Still, it would take me a few years before I realized that this was something I wanted to do as well. My parents and I had just finished watching a PBS broadcast of Wendy Wasserstein’s “Uncommon Women and Others,” and I announced that I wanted to do that; I wanted to write plays. Dad wasn’t hurt that another playwright’s work had prompted this declaration. He simply told me to get started. Start writing. Thus began our relationship as teacher and student.
Over the next 15 years he would be the first to read a new play of mine. He’d call and ask, “Do you have time to talk?” He would ask a series of questions. These questions would help me to see that some part of the play wasn’t as clear or as strong as it could be. Yes, there were arguments, but he always won. He just had a nose for what was phony, what wouldn’t hold.

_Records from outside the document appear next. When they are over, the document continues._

-- ==== Sys2Proof/Machine/BringUp.lean ====
section
/-! DEFINITION. Loss of main power, the start sequence, recovery and module resets (R370, R379, R391, R393, R401 to
R411, R415, R427). -/

namespace Sys2Proof.Machine

/-! ### What survives (R337, R370, R405) -/

/-- The tiers keep what is permanent: retired positions, and the flash's own figures. `cycle`: the power cycle goes
on, and with it positions out of use. (open points: DEDUCED, log entry 59) -/
def Tiers.kept (t : Tiers) (cycle : Bool) : Tiers :=
  { State.reset.tiers with
    positions := (t.positions.filter (fun q => q.2.retired || (cycle && q.2.outOfUse))).map (fun q =>
      (q.1, { DdrPosition.reset with retired := q.2.retired, outOfUse := cycle && q.2.outOfUse }))
    flash := t.flash.map (fun q => (q.1, { q.2 with readRetries := 0, readFails := 0 })) }

/-- What a start leaves of the catalogue's state. Every channel resets but for the time of its last refusal notice, whose
window `operating_ms` measures on (R348). (open points: DEDUCED, log entry 52) -/
def CatState.kept (k : CatState) : CatState :=
  { CatState.reset with
    chans := (k.chans.filter (fun x => x.refusedAt.isSome)).map (fun x => { ChanState.new x.ch with refusedAt := x.refusedAt })
    ipv6 := k.ipv6, prefixLen := k.prefixLen, gateway := k.gateway, allowed := k.allowed, peers := k.peers,
    mgmtDiscarded := k.mgmtDiscarded, corrections := k.corrections, learnedValid := k.learnedValid,
    learned := k.learned }

/-- Envelopes, the cap and fault holds stay; the sensors read what they measure. -/
def Power.kept (p : Power) : Power :=
  { Power.reset with
    cap := p.cap
    blocks := (p.blocks.filter (fun q => q.2.envelope.isSome || q.2.held)).map (fun q =>
      (q.1, { Block.reset with envelope := q.2.envelope, held := q.2.held }))
    busbarMv := p.busbarMv, inletMc := p.inletMc, outletMc := p.outletMc, flowMl := p.flowMl, dpPa := p.dpPa,
    dieMc := p.dieMc }

def Security.kept (x : Security) : Security :=
  { Security.reset with
    rollback := x.rollback, authority := x.authority, serviceEnabled := x.serviceEnabled,
    revokedBelow := x.revokedBelow }

/-- The firmware slots; one that an update of a die was writing when it was cut short is invalid, and holds no image (R413).
(open points: DEDUCED, log entry 50) -/
def State.slotsKept (s : State) : List (Nat × FwSlots) :=
  match s.res.repair, s.res.dieOut with
  | some r, some d =>
    if r.action = 1 then kvSet s.sec.fw d ((s.fwSlots d).put (!(s.fwSlots d).active) [] false) else s.sec.fw
  | _, _ => s.sec.fw

/-- Everything that is not kept returns to its default. In recovery, where no supervisor image runs, `firmware_release`
reads the release that reset gives. (open points: DEDUCED, log entries 59 and 64; DESIGN CHOICE, log entry 5) -/
def State.keep (s : State) (cycle : Bool) : State :=
  let t := { State.reset with
    pending := s.pending, sku := s.sku, ident := s.ident
    ctxs := Vector.ofFn (fun (c : Slot) => { Ctx.reset with gen := (s.ctx c).gen })
    tiers := s.tiers.kept cycle
    images := s.images.filter (fun i => i.committed)
    res := { Resources.reset with notStarted := if cycle then s.res.notStarted else 0 }
    fab := { Fabric.reset with moduleNumber := s.fab.moduleNumber }
    cat := s.cat.kept, power := s.power.kept, log := { s.log with clearMask := 0 }, sec := { s.sec.kept with fw := s.slotsKept }
    boot := { Boot.reset with afterThermal := s.boot.afterThermal, life := s.boot.life }
    out := s.out, freeCtr := s.freeCtr }
  t.sku.blocks.foldl (fun t b => if (kvGet t.power.blocks b).isSome then t.setLimit b else t) t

In the spring of 2000, my dad directed my play “When They Speak of Rita” at Primary Stages. My sister, Hallie, played Rita. With all that family involved, so many things could have gone wrong. But the only drama was onstage. I give him full credit for that. He never approached the day as our father but always as our director.
If I had one complaint about that time together, it would be my level of exhaustion. My father was 83, but he had the energy of a 20-year-old. We’d finish a long day of rehearsal, and then he’d say to me, “I want to go over a few things.” I might have wanted to go home, but I kept my mouth shut, and we got to work.

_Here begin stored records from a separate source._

/-- The group a descriptor names; none is a refusal with BEYOND_BOUND. A module without a number has no
endpoint address (R322). -/
def State.groupOf (s : State) (c : Slot) (g : Nat) : Option Group :=
  let x := s.ctx c
  let a := x.fab.groupBase.toNat + 64 * g
  if s.fab.moduleNumber = 0xFFFFFFFF || x.fab.groupEntries.toNat ≤ g || x.fab.groupBase = 0 ||
      !s.allocated c a 64 then none
  else
    let n := s.num c a 4
    let r := s.num c (a + 4) 4
    let l := s.num c (a + 8) 8
    if n = 0 || 65536 < n || n ≤ r || l % 64 != 0 || !s.allocated c l (4 * n) then none
    else
      let list := (List.range n).map (fun i => BitVec.ofNat 32 (s.num c (l + 4 * i) 4))
      let me := (list.getD r 0).setWidth 24
      if (list.getD r 0).toNat < 2 ^ 24 && s.isMine me && s.ownerOf (destDie me) (destEndpoint me) == some c then
        some { ranks := n, local_ := r, list := list }
      else none

/-! ### Who sends what (R326) -/

/-- A collective at work. -/
structure CWork where
  o : OpCtx
  d : CollD
  k : CollRun
  src : Nat
  dst : Nat
  dstHandle : U32
  srcHandle : U32
  deriving DecidableEq, Repr

def CWork.g (w : CWork) : Nat := w.k.ranks
def CWork.me (w : CWork) : Nat := w.k.localRank
def CWork.c (w : CWork) : Nat := w.d.count.toNat
def CWork.kind (w : CWork) : Nat := w.d.ckind.toNat

/-- The rank whose engine makes the additions of plate i: fixed by G and the plate index, one for every tree node (R327).
(open points: DESIGN CHOICE, log entry 11) -/
def CWork.owner (w : CWork) (i : Nat) : Nat := i % w.g

/-- The rank a REDUCE_SCATTER gives plate i of the reduction to (R326). -/
def CWork.receiver (w : CWork) (i : Nat) : Nat := i / (w.c / w.g)

/-- Children of this rank in the broadcast: a binary tree from ROOT, so that none sends more than 2 × C.
(open points: DESIGN CHOICE, log entry 11) -/
def CWork.children (w : CWork) : List Nat :=
  let q := (w.me + w.g - w.d.root.toNat % w.g) % w.g
  ([2 * q + 1, 2 * q + 2].filter (· < w.g)).map (fun x => (x + w.d.root.toNat) % w.g)

/-- The rank a broadcast reaches this one from. (open points: DESIGN CHOICE, log entry 11) -/
def CWork.parent (w : CWork) : Nat :=
  let q := (w.me + w.g - w.d.root.toNat % w.g) % w.g
  ((q - 1) / 2 + w.d.root.toNat) % w.g

def CWork.isRoot (w : CWork) : Bool := w.me == w.d.root.toNat

/-- Plates this rank owes to another, in ascending order; a SEND may name its own rank. -/
def CWork.owes (w : CWork) (q : Nat) : List Nat :=
  if q = w.me && w.kind != 4 then []
  else
    match w.kind with
    | 0 => (List.range w.c).filter (fun i => w.owner i == q || w.owner i == w.me)
    | 1 => (List.range w.c).filter (fun i => w.owner i == q || (w.owner i == w.me && w.receiver i == q))
    | 2 => (List.range w.c).map (fun i => w.me * w.c + i)
    | 3 => if w.children.contains q then List.range w.c else []
    | 4 => if q = w.d.root.toNat then List.range w.c else []
    | _ => []

/-- Ranks that owe this rank plates. (open points: DESIGN CHOICE, log entry 11) -/
def CWork.senders (w : CWork) : List Nat :=
  let all := (List.range w.g).filter (· != w.me)
  match w.kind with
  | 0 => all.filter (fun q => (List.range w.c).any (fun i => w.owner i == w.me || w.owner i == q))
  | 1 => all
  | 2 => all
  | 3 => if w.isRoot then [] else [w.parent]
  | 5 => if w.d.root.toNat < w.g then [w.d.root.toNat] else []
  | _ => []

/-- Plates of DST this rank is to write. -/
def CWork.dstCount (w : CWork) : Nat :=
  match w.kind with
  | 1 => w.c / w.g
  | 2 => w.c * w.g
  | 4 => 0
  | _ => w.c

/-- The plate of DST an offset of the collective is written to. -/
def CWork.dstPlate (w : CWork) (i : Nat) : Nat := if w.kind = 1 then i - w.me * (w.c / w.g) else i

/-- A plate that this rank's engine has reduced for another rank. -/
def CWork.result? (w : CWork) (i : Nat) : Option Bytes := (w.k.results.find? (fun x => x.1 == i)).map (·.2)

/-- Where a plate can be read from now to be sent: SRC, or DST once it is there. -/
def CWork.available (w : CWork) (i : Nat) : Option Nat :=
  match w.kind with
  | 0 => if w.owner i = w.me then (if w.k.placed.contains i then some (w.dst + 64 * i) else none)
    else some (w.src + 64 * i)
  | 1 => if w.owner i = w.me then none else some (w.src + 64 * i)
  | 2 => some (w.src + 64 * (i - w.me * w.c))
  | 3 => if w.isRoot then some (w.src + 64 * i)
    else if w.k.placed.contains i then some (w.dst + 64 * i) else none
  | _ => some (w.src + 64 * i)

After “Rita” my working relationship with him shifted. He was still one of the first to read a new play, but there were fewer questions and no more work sessions. So much was happening. He’d won the Pulitzer in 1995 and had been inducted into the American Academy of Arts and Letters; his play “Young Man From Atlanta” went to Broadway, and there were the numerous productions at the Signature Theater and Primary Stages.
While I was so proud and thrilled for him, I could also indulge in some grand moments of self-pity. Why did I choose this, of all professions, to go into when Horton Foote was my father?
It never lasted very long; it couldn’t, as he was always the one I would call, and he’d remind me that over the years he’d wasted too much time comparing himself to other playwrights. Then he’d tell me: “Just keep writing. Keep writing.”
That’s what he’d done all those years ago during his exile in New Hampshire when it must have seemed so hopeless, so impossible. He kept writing, and out of that came “The Orphan’s Home Cycle” and the screenplay of “Tender Mercies,” for which he won his second Oscar.
Recently I was in auditions with the director Evan Yionoulis for my play “Him,” being produced by Primary Stages this fall. Later I called my sister, who has a part in the play. I told her that I still had this impulse to pick up the phone and call Dad, to discuss the day with him, and that I had the feeling that if I hadn’t called him immediately, there would have been a message for me asking why I hadn’t checked in yet. My dad ate, slept and breathed the theater, from auditions to the last performance. And he got such a kick out of sharing this enthusiasm with me.
How bittersweet that Primary Stages will be producing “Harrison, TX,” three of his one-acts, this summer in the slot before mine. There is no escaping our connection. Who I am as a writer is completely tied to him, Horton Foote, the writer, my dad.
And of course, at the end of the day, he would have set some time aside for me, over the phone or maybe dinner. He would have gotten right down to it and asked: “How was rehearsal today, sister? Did you get some good work done?”